Compute intercept in primal formulation

The primal SVM problem is:

\[\min_{\boldsymbol w,b,\boldsymbol\xi} \frac{1}{2}\boldsymbol w^\top\boldsymbol w+C\sum_{i=1}^m\xi_i;\quad\text{s.t. }\ y_i f(\boldsymbol x_i) \ge 1-\xi_i,\ \xi_i \ge 0 \,,\tag{1}\]

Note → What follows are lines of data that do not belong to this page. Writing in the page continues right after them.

-- ==== Sys2Proof/Machine/Core.lean ====
section
/-! DEFINITION. The machine behind the host's interface. -/

def Sys2Proof.core : Host.Core :=
  { State := Sys2Proof.Machine.State, Fault := Sys2Proof.Machine.Fault,
    Refusal := Sys2Proof.Machine.Refusal, step := Sys2Proof.Machine.step,
    reset := Sys2Proof.Machine.State.reset }
end

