-- ==== Sys2Proof/Certificates/Slice0/Obligations.lean ====
section
/-! DEFINITION. The statements for the provers. A statement says in its docstring which rules of spec/ it follows,
and where it rests on a choice of the model it names the log entry. -/

open Sys2Proof Sys2Proof.Machine

/-! ### The machine -/

/-- A step takes the command at the front of the queue: it is exec of that command on the state with the queue's
rest. -/
def Obligations.StepRunsTheFrontCommand : Prop :=
  ∀ (c : Instr) (rest : List Instr) (s : State), s.pending = c :: rest →
    step s = exec c { s with pending := rest }

/-- On an empty queue one microsecond of the time base passes (R116), and the timers it has reached queue their
expiry commands, each once (log 1). -/
def Obligations.EmptyQueuePassesAMicrosecond : Prop :=
  ∀ s : State, s.pending = [] →
    ∃ t, step s = .next t ∧
      t = { s with budget := { s.budget with now := s.budget.now + 1 }, pending := t.pending } ∧
      t.pending.Nodup ∧
      ∀ c, c ∈ t.pending ↔
        (c = .tick ∧ timeReached (s.budget.now + 1) s.budget.tickAt) ∨
        (∃ h e, c = .stallTimerExpiry h ∧ (s.scans.look h).stall = some e ∧
          timeReached (s.budget.now + 1) e) ∨
        (∃ e, c = .overrideHoldExpiry ∧ s.budget.hold = some e ∧ timeReached (s.budget.now + 1) e) ∨
        (∃ e, c = .helloRepeatTimerExpiry ∧ s.link.helloAt = some e ∧ timeReached (s.budget.now + 1) e) ∨
        (∃ e, c = .aligningTimerExpiry ∧ s.link.aligningAt = some e ∧ timeReached (s.budget.now + 1) e)

/-- Every command, in every state, answers a next state: the part never stops. -/
def Obligations.EveryCommandAnswersNext : Prop :=
  ∀ (c : Instr) (s : State), ∃ t, exec c s = .next t

/-! ### Part reset -/

/-- Part reset and the Channel Follower (R8, R14): RESYNC, every bank CLOSED, every rank ACTIVE, every flag clear,
the shadow loaded from TABLE 6 and valid, no anomaly, no event; with the memory reset line asserted, that
assertion is then the first event. Every start profile is supported, with write training and diversion off. -/
def Obligations.PartResetFollower : Prop :=
  (∀ (p : Straps) (line ready : Bool) (s : State), ∃ t, exec (.partReset p line ready) s = .next t ∧
    t.straps = p ∧ t.memoryResetLine = line ∧
    (∀ r : Fin 2, (∀ b : Fin 8, (t.channel.ranks.look r).banks.look b = none) ∧
      (t.channel.ranks.look r).power = .active ∧ (t.channel.ranks.look r).knownClosed = line) ∧
    (∀ n : Fin 4, (t.channel.shadow.look n).valid = !line) ∧
    (t.channel.shadow.look 0).value = [0x0006#16, 0x0808#16, 0x1009#16, 0x180B#16].getD p.startProfile.1 0 ∧
    (t.channel.shadow.look 1).value = 0x0000#16 ∧
    (t.channel.shadow.look 2).value = [0x0400#16, 0x0500#16, 0x0600#16, 0x0800#16].getD p.startProfile.1 0 ∧
    (t.channel.shadow.look 3).value = 0x0000#16 ∧
    t.channel.burstMode = [BurstMode.fixed8, .fixed8, .perCommandChop, .perCommandChop].getD p.startProfile.1 .fixed8 ∧
    t.channel.exchangeOrder = [false, true, false, true].getD p.startProfile.1 false ∧
    t.channel.readLatency = [11, 13, 14, 16].getD p.startProfile.1 0 ∧
    t.channel.writeLatency = [8, 9, 10, 12].getD p.startProfile.1 0 ∧
    t.channel.writeTraining = false ∧ t.channel.diversion = false ∧
    t.channel.shadowSupported = !line ∧
    t.counters.anomalies = 0 ∧
    (line = false → t.channel.following = .resync ∧ t.link.latches = 0) ∧
    (line = true → t.channel.following = .waitModes ∧ t.link.latches = Event.memoryReset.bit))
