-- ==== Sys2Proof/Laws/Frames.lean ====
section
/-! SUPPORT. For each shared operation that is built from others: everything it leaves as it was, as one conjunction
that simp takes apart. A proof about one field cites these and unfolds nothing. -/

namespace Sys2Proof.Machine

/-- What every step of a fold keeps, the fold keeps. -/
theorem foldl_keeps {σ α β : Type} (π : σ → β) (f : σ → α → σ) (h : ∀ s a, π (f s a) = π s) (l : List α)
    (s : σ) : π (l.foldl f s) = π s := by
  induction l generalizing s with
  | nil => rfl
  | cons a l ih => rw [List.foldl_cons, ih, h]

variable (s : State)

/-! ### Maps, heads and records -/

/-- Whole-surface marking of a list changes the surface table alone (R57). -/
@[simp] theorem State.markEach_frame (ids : List (Fin 16)) :
    (s.markEach ids).straps = s.straps ∧ (s.markEach ids).memoryResetLine = s.memoryResetLine ∧
    (s.markEach ids).channel = s.channel ∧ (s.markEach ids).descriptors = s.descriptors ∧
    (s.markEach ids).heads = s.heads ∧ (s.markEach ids).scans = s.scans ∧
    (s.markEach ids).slots = s.slots ∧ (s.markEach ids).rovers = s.rovers ∧
    (s.markEach ids).encodeQueue = s.encodeQueue ∧ (s.markEach ids).encoder = s.encoder ∧
    (s.markEach ids).budget = s.budget ∧ (s.markEach ids).link = s.link ∧
    (s.markEach ids).relay = s.relay ∧ (s.markEach ids).counters = s.counters ∧
    (s.markEach ids).pending = s.pending :=
  by
  let π := fun t : State => (t.straps, t.memoryResetLine, t.channel, t.descriptors, t.heads, t.scans,
    t.slots, t.rovers, t.encodeQueue, t.encoder, t.budget, t.link, t.relay, t.counters, t.pending)
  have hk : π (s.markEach ids) = π s := by
    unfold State.markEach
    exact foldl_keeps π _ (fun t a => by simp only [π]; simp) ids s
  simp only [π, Prod.mk.injEq] at hk
  exact hk

/-- Setting owning heads changes the surface table alone (R43). -/
@[simp] theorem State.setOwners_frame (ids : List (Fin 16)) (w : Option (Fin 4)) :
    (s.setOwners ids w).straps = s.straps ∧ (s.setOwners ids w).memoryResetLine = s.memoryResetLine ∧
    (s.setOwners ids w).channel = s.channel ∧ (s.setOwners ids w).descriptors = s.descriptors ∧
    (s.setOwners ids w).heads = s.heads ∧ (s.setOwners ids w).scans = s.scans ∧
    (s.setOwners ids w).slots = s.slots ∧ (s.setOwners ids w).rovers = s.rovers ∧
    (s.setOwners ids w).encodeQueue = s.encodeQueue ∧ (s.setOwners ids w).encoder = s.encoder ∧
    (s.setOwners ids w).budget = s.budget ∧ (s.setOwners ids w).link = s.link ∧
    (s.setOwners ids w).relay = s.relay ∧ (s.setOwners ids w).counters = s.counters ∧
    (s.setOwners ids w).pending = s.pending :=
  by
  let π := fun t : State => (t.straps, t.memoryResetLine, t.channel, t.descriptors, t.heads, t.scans,
    t.slots, t.rovers, t.encodeQueue, t.encoder, t.budget, t.link, t.relay, t.counters, t.pending)
  have hk : π (s.setOwners ids w) = π s := by
    unfold State.setOwners
    exact foldl_keeps π _ (fun t a => by simp only [π]; simp) ids s
  simp only [π, Prod.mk.injEq] at hk
  exact hk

where the decision function $f(\boldsymbol x) \equiv \boldsymbol w^\top\phi(\boldsymbol x) + b$. The Lagrangian is:

\[L(\boldsymbol w,b,\boldsymbol\xi,\boldsymbol\alpha,\boldsymbol\mu) = \frac{1}{2}\boldsymbol w^\top\boldsymbol w + C\sum_{i=1}^m\xi_i + \sum_{i=1}^m\alpha_i\big(1-\xi_i-y_i f(\boldsymbol x_i)\big) - \sum_{i=1}^m\mu_i\xi_i\,,\]

where $\alpha_i \ge 0$, $\mu_i \ge 0$. The Karush-Kuhn-Tucker (KKT) conditions are:

\[\begin{cases} \boldsymbol w=\sum_{i=1}^m\alpha_i y_i \phi(\boldsymbol x_i) &\text{(stationarity)}\\ 0=\sum_{i=1}^m\alpha_i y_i &\text{(stationarity)}\\ C=\alpha_i+\mu_i &\text{(stationarity)}\\ 0=\alpha_i(y_i f(\boldsymbol x_i)-1+\xi_i) &\text{(complementary)}\\ 0=\mu_i\xi_i &\text{(complementary)}\\ y_i f(\boldsymbol x_i)-1+\xi_i \ge 0 &\text{(primal feasibility)}\\ \xi_i \ge 0 &\text{(primal feasibility)}\\ \alpha_i \ge 0 &\text{(dual feasibility)}\\ \mu_i \ge 0 &\text{(dual feasibility)}\\ \end{cases}\,.\]

Thus, we have

\[\begin{cases} y_i f(\boldsymbol x_i) \ge 1 &(\alpha_i=0)\\ y_i f(\boldsymbol x_i) \le 1 &(\alpha_i=C)\\ y_i f(\boldsymbol x_i) = 1 &(\text{otherwise})\\ \end{cases}\,.\tag{2}\]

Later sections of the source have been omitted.